- What to work on -
What is needed here is an exact repetition of the records below, beginning at the line that has "def State.put (s" and stopping after the line that has "def State.ended (s".

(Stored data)

-- ==== Sys2Proof/Safety.lean ====
section
/-! DEFINITION. What counts as a safe run of the module, and the terms in which claims about one instruction are made. -/

namespace Sys2Proof

/-- A step that ends in a state: it neither faults nor is refused. -/
def Safety.completes (o : Host.Outcome Machine.State Machine.Fault Machine.Refusal) : Prop := ∃ s, o = .next s

/-- The states that a machine's steps lead to from one. -/
inductive Safety.Reaches : Machine.State → Machine.State → Prop where
  | refl (s : Machine.State) : Safety.Reaches s s
  | tail {s t u : Machine.State} : Safety.Reaches s t → Machine.step t = .next u → Safety.Reaches s u

/-- Every state that a run reaches takes a further step. -/
def Safety.NeverStops (s : Machine.State) : Prop := ∀ t, Safety.Reaches s t → Safety.completes (Machine.step t)

end Sys2Proof

namespace Sys2Proof.Machine

/-- The thread `h` of slot `t.slot` of core `t.core` holds the turn, and its instruction has read nothing yet: every turn begins
so (`State.turnOf`). -/
structure Running (s : State) (t : Turn) (h : Thread) : Prop where
  turn : s.turn = some t
  thread : s.thread? t.core t.slot = some h
  clean : t.poison = none

/-- The state in which the instruction of a running thread begins: the thread waits for nothing any more. -/
def State.readied (s : State) (t : Turn) (h : Thread) : State :=
  s.setThread t.core t.slot { h with status := .ready, issued := none }

/-- A value source that takes nothing from the core's queues and reads as `v` for the thread `h` of core `c`: a window
register without error, `zr`, or `h0`-`h7` inside a handler (R82, R105, R282, R283). -/
def State.reads (s : State) (c : Nat) (h : Thread) (r : Reg) (v : Word) : Prop :=
  match r with
  | .x n => n.toNat < h.size ∧ h.base + n.toNat ∉ (s.core c).regPoison ∧ h.base + n.toNat ∉ (s.core c).regSoft ∧
    v = s.reg c (h.base + n.toNat)
  | .zr => v = 0
  | .h n => h.handler = true ∧ v = (s.core c).shadow.h.getD n.toNat 0
  | .port _ | .mbx => False

/-- A value destination that sends nothing: a window register, `zr`, or `h0`-`h7` inside a handler (R82, R105). -/
def Thread.takes (h : Thread) (r : Reg) : Prop :=
  match r with
  | .x n => n.toNat < h.size
  | .zr => True
  | .h _ => h.handler = true
  | .port _ | .mbx => False

/-- The state with a value written to such a destination; `zr` discards it (R105). -/
def State.put (s : State) (c : Nat) (h : Thread) (r : Reg) (v : Word) : State :=
  match r with
  | .x n => s.setReg c (h.base + n.toNat) v
  | .h n => s.modCore c (fun k => { k with shadow := { k.shadow with h := k.shadow.h.set n.toNat v } })
  | .zr | .port _ | .mbx => s

/-- A thread whose instruction has raised flags and costs `n` further turns of the normaliser (R47, R291). -/
def Thread.flagged (h : Thread) (f : Flags) (n : Nat) : Thread :=
  { h with status := .ready, issued := none, owed := if n = 0 then h.owed else n, flags := h.flags ||| f }

/-- The state after an instruction that writes `v` to its destination and nothing else but flags: the flags are ORed in,
and the thread goes on at `t.next` (R103, R291). -/
def State.result (s : State) (t : Turn) (h : Thread) (d : Reg) (v : Word) (f : Flags) (n : Nat := 0) : State :=
  ((s.setThread t.core t.slot (h.flagged f n)).put t.core h d v).retire t

/-- The state after an instruction that writes a predicate and nothing else but flags (R58, R291). -/
def State.decided (s : State) (t : Turn) (h : Thread) (p : BitVec 4) (b : Bool) (f : Flags) (n : Nat := 0) : State :=
  (s.setThread t.core t.slot ((h.flagged f n).setPred p b)).retire t

/-- The state after an instruction that changes nothing but its thread (R103). -/
def State.stepped (s : State) (t : Turn) (h : Thread) : State := (s.readied t h).retire t

/-- The state in which an instruction that ends its chunk performs its effect: the chunk's pin counts and stores to
private entries have taken effect, and the chunk is over with this instruction (R145). -/
def State.ended (s : State) (t : Turn) : State :=
  (s.commitQuiet t.core t.slot).modThread t.core t.slot (fun h => { h with chunk := { h.chunk with closing := true } })

/-- The running thread goes on at `pc` instead of the next instruction (R104). -/
def State.jump (s : State) (t : Turn) (pc : Pc) : State :=
  State.retire { s with turn := some { t with next := pc } } { t with next := pc }

/-- The invariant that every step keeps: memory has its canonical form, and every core's table of threads is in key
order. -/
def State.wf (s : State) : Prop := memWf s.mem = true ∧ ∀ p ∈ s.cores, p.2.slots.wf = true

/-- A field of an instruction that a thread has, and that waits for nothing (R106): a register of its window, a group or
a number within its bounds, `zr` or a handler's `h0`-`h7` where the kind accepts it. -/
def Thread.field (h : Thread) (f : Fld) : Prop :=
  match f with
  | .src r | .dst r | .late r | .base r | .noPort r => h.takes r
  | .group r n => ∃ k, r = .x k ∧ k.toNat + n ≤ h.size
  | .win r => ∃ k, r = .x k ∧ k.toNat < h.size
  | .num v b => v < b

end Sys2Proof.Machine
end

- Answer to this exercise -
def State.put (s : State) (c : Nat) (h : Thread) (r : Reg) (v : Word) : State :=
  match r with
  | .x n => s.setReg c (h.base + n.toNat) v
  | .h n => s.modCore c (fun k => { k with shadow := { k.shadow with h := k.shadow.h.set n.toNat v } })
  | .zr | .port _ | .mbx => s

/-- A thread whose instruction has raised flags and costs `n` further turns of the normaliser (R47, R291). -/
def Thread.flagged (h : Thread) (f : Flags) (n : Nat) : Thread :=
  { h with status := .ready, issued := none, owed := if n = 0 then h.owed else n, flags := h.flags ||| f }

/-- The state after an instruction that writes `v` to its destination and nothing else but flags: the flags are ORed in,
and the thread goes on at `t.next` (R103, R291). -/
def State.result (s : State) (t : Turn) (h : Thread) (d : Reg) (v : Word) (f : Flags) (n : Nat := 0) : State :=
  ((s.setThread t.core t.slot (h.flagged f n)).put t.core h d v).retire t

/-- The state after an instruction that writes a predicate and nothing else but flags (R58, R291). -/
def State.decided (s : State) (t : Turn) (h : Thread) (p : BitVec 4) (b : Bool) (f : Flags) (n : Nat := 0) : State :=
  (s.setThread t.core t.slot ((h.flagged f n).setPred p b)).retire t

/-- The state after an instruction that changes nothing but its thread (R103). -/
def State.stepped (s : State) (t : Turn) (h : Thread) : State := (s.readied t h).retire t

/-- The state in which an instruction that ends its chunk performs its effect: the chunk's pin counts and stores to
private entries have taken effect, and the chunk is over with this instruction (R145). -/
def State.ended (s : State) (t : Turn) : State :=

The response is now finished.